On August 1, 2008, the seller's attorney informed the defendant attorney that the buyers had built a stone wall on the seller's land. Id., at 102, 63 A.3d 1001. At that time, the defendant attorney informed the buyers that they did not have a
[167 Conn.App. 721]
right-of-way over the seller's land. The seller initiated an injunction against the buyers, who retained another attorney to represent their interests. Id. The buyers commenced an action against the defendant attorney in March, 2009, alleging negligence for failing to include the right-of-way in the deed and engaging in a continuous
course of conduct “to prolong the harm flowing from his drafting error by failing to respond to the ... letters [from the seller's attorney] proposing to cure the defective deed. ” Id., at 102–103, 63 A.3d 1001. The defendant
attorney alleged that the buyers' claims were barred by § 52–577 because his representation [145 A.3d 312]
ended in July, 2004. Id., at 103, 63 A.3d 1001. The defendant attorney filed a motion for summary judgment in which he claimed that the buyers could not invoke the continuous representation doctrine to toll the statute of limitations because the doctrine was limited in application to litigation matters, and the buyers had failed to
present evidence creating a genuine issue of material fact that he continued to represent them in the same matter in which he allegedly was negligent. Id., at 104, 63 A.3d 1001. The trial court granted the motion for summary judgment, and the buyers appealed. Id., at 104–105, 63 A.3d 1001.

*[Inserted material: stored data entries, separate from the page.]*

/-- R232: in an owner context, an rgne whose sequencer is the last of those listed commits the region: the queue entries that
the region popped leave their queues, the region is closed, and every listed sequencer goes on; while another has not come,
the sequencer is held at the marker and the region stays open. -/
def Sys2Proof.Claims.RegionEnd : Prop :=
  ∀ (f : XR) (s : State) (tok : Vector (BitVec 4) 8) (r : OpenRgn),
    Issues (.rgne f) s tok → s.ctx.id.harv = false → (s.ctx.rgns.find? fun r => r.num == f.x) = some r →
    r.mask.getLsbD (seqCode s.turn) = true →
    let others := listedSeqs r.mask |>.filter (· ≠ s.turn)
    let here := others.all fun q => (s.ctx.seqs.get q).atE && (s.ctx.seqs.get q).rgn == some f.x
    let b := begun (.rgne f) s tok
    let u := done (.rgne f) s ((b.setSq { b.sq with atE := true }).tryCommit f.x)
    exec (.rgne f) s = .next u ∧
      (here = false → u.ctx.rgns = s.ctx.rgns ∧ u.ctx.q = s.ctx.q ∧ (u.ctx.seqs.get s.turn).atE = true) ∧
      (here = true → u.ctx.rgns = s.ctx.rgns.filter (fun x => x.num ≠ f.x) ∧
        (∀ k < 8, vget u.ctx.q k = (vget s.ctx.q k).filter fun e => e.mark != some f.x) ∧
        (∀ q ∈ listedSeqs r.mask, (u.ctx.seqs.get q).atE = false ∧ (u.ctx.seqs.get q).rgn = none))

/-! ## Edges and job control blocks (spec/03 R68 to R78, spec/08 R233 to R239) -/

/-- The record at the head of the input edge of a port, before anything is taken from it. -/
def Sys2Proof.Claims.headOf (s : State) (port : Nat) : Option (Nat × BitVec 512) := s.headRec (s.portEdge false port)
/-- The task that a record brings: it holds the record's block when JCBV is 1 and the block is live (R76). -/
def Sys2Proof.Claims.taskOf (s : State) (r : BitVec 512) : Task :=
  { jcb := if recJcbv r ∧ (s.jcb (recJcb r)).isSome then some (recJcb r) else none, posted := false }

/-- R235, R69, R75, R76: an eget that finds a record ends the current task, takes the record at the head, brings a new task,
and leaves its eight words in the group of D, the first in the latch; the edge holds one record fewer and has been popped once
more. An ejoin takes it for the task that stands. etry takes it as its F bit says and writes 1 to C. -/
def Sys2Proof.Claims.EdgePopTakes : Prop :=
  ∀ (f : XR) (s : State) (tok : Vector (BitVec 4) 8) (join : Bool) (c : Option (BitVec 6)) (i : Instr) (b b' : State) (k : Nat)
    (r : BitVec 512) (x : Edge),
    ((i = .eget f ∧ join = false ∧ c = none) ∨ (i = .ejoin f ∧ join = true ∧ c = none) ∨
      (i = .etry f ∧ join = f.f.getLsbD 0 ∧ c = some f.c ∧ f.c.toNat < 32 ∧ (f.c.toNat < f.d.toNat ∨ f.d.toNat + 8 ≤ f.c.toNat))) →
    Issues i s tok → slotAt i (begun i s tok) = true → (s.ctx.id.harv = true → s.ctx.rgns ≠ []) →
    b = begun i s tok → b' = (if join then b else b.endTask) →
    let port := f.x.toNat % 4
    headOf b port = some (k, r) → headOf b' port = some (k, r) → b'.edge b'.domOf (b'.portEdge false port) = some x →
    (if join then b'.joinClash r else recTwice r) = none →
    ∃ u y, exec i s = .next u ∧
      (∀ j < 8, vget u.ctx.s (f.d.toNat + j) = r.extractLsb' (64 * j) 64) ∧
      (∀ q ∈ c, vget u.ctx.s q.toNat = 1) ∧
      (u.ctx.seqs.get s.turn).latch = (r.extractLsb' 0 64).setWidth 2048 ∧
      (u.ctx.task = if join then b'.ctx.task else some (taskOf b' r)) ∧
      u.edge b'.domOf (b'.portEdge false port) = some y ∧ y.popped = x.popped + 1 ∧ y.fill + 1 = x.fill

/-- R235: without a record an eget or ejoin waits on its edge (an eget has ended the task by then, R78, which makes the regions
that list its sequencer dirty, R119), and an etry writes 0 to C, takes nothing and ends no task. -/
def Sys2Proof.Claims.EdgePopWaits : Prop :=
  (∀ (f : XR) (s : State) (tok : Vector (BitVec 4) 8) (b : State),
    Issues (.eget f) s tok → slotAt (.eget f) (begun (.eget f) s tok) = true → (s.ctx.id.harv = true → s.ctx.rgns ≠ []) →
    (s.ctx.task = none → b = begun (.eget f) s tok) → (s.ctx.task ≠ none → Gives dirty (begun (.eget f) s tok) () b) →
    headOf b.endTask (f.x.toNat % 4) = none →
    exec (.eget f) s = .next (s.blocked b.endTask
      (.edge (s.portEdge false (f.x.toNat % 4)).graph (s.portEdge false (f.x.toNat % 4)).num false))) ∧
  (∀ (f : XR) (s : State) (tok : Vector (BitVec 4) 8),
    Issues (.ejoin f) s tok → slotAt (.ejoin f) (begun (.ejoin f) s tok) = true → (s.ctx.id.harv = true → s.ctx.rgns ≠ []) →
    headOf s (f.x.toNat % 4) = none →
    exec (.ejoin f) s = .next (s.blocked (begun (.ejoin f) s tok)
      (.edge (s.portEdge false (f.x.toNat % 4)).graph (s.portEdge false (f.x.toNat % 4)).num false))) ∧
  (∀ (f : XR) (s : State) (tok : Vector (BitVec 4) 8) (t : State),
    Issues (.etry f) s tok → slotAt (.etry f) (begun (.etry f) s tok) = true → (s.ctx.id.harv = true → s.ctx.rgns ≠ []) →
    headOf s (f.x.toNat % 4) = none → Gives (wS2 f.c 0) (begun (.etry f) s tok) () t →
    exec (.etry f) s = .next (done (.etry f) s t) ∧ (done (.etry f) s t).ctx.task = s.ctx.task)

/-- The push of a record group without capabilities. -/
def Sys2Proof.Claims.plainPush (e : EdgeId) (w : Nat → Word) : PushBuf :=
  { edge := e, bits := recOf ((upTo 8).map w), xfer := [], shares := [] }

After citing the continuing course of conduct doctrine adopted in Watts v. Chittenden, supra, 301 Conn. at 584–85, 22 A.3d 1214, this court stated that the buyers' appeal turned on the resolution of “the second element of the continuing course of conduct doctrine, to wit: whether the defendant [attorney], by his conduct after the
alleged malpractice, breached a continuing duty to the plaintiffs that was related to his initial wrong.” Targonski v. Clebowicz, supra, 142 Conn.App. at 109, 63 A.3d 1001. In as much as Targonski concerned the negligent drafting of a deed that the buyers had signed, “[t]here is no tolling of statutes of limitation in either tort or
contract actions for the failure of an attorney to tell a client that a document drafted by the attorney could be inaccurate because, once the
[167 Conn.App. 722]
representation of the client is complete and the document executed, any warning would be ineffective.” (Internal quotation marks omitted.) Id., at 109–10, 63 A.3d 1001. Where an attorney subsequently learns that the document was negligently drafted even after the representation has ended, the attorney “owes a duty to his client,
which relates back to his original wrong of rendering negligent services to the client, to correct the results of such prior negligence if he later learns of the negligence at a time when he has the power to remedy the problems arising from it.” Id., at 110, 63 A.3d 1001. By force of logic, “this duty continues until such time as he
takes action to cure his prior negligence or the opportunity to cure such prior negligence ceases to exist.” Id. This court concluded that the defendant lawyer could have corrected his drafting error pursuant to the means suggested by the seller's attorney up until the offer to cure was withdrawn in December, 2008. Id., at 111, 63 A.3d
1001. This court, thus, reversed the summary judgment rendered in favor of the defendant lawyer. Id., at 113, 63 A.3d 1001.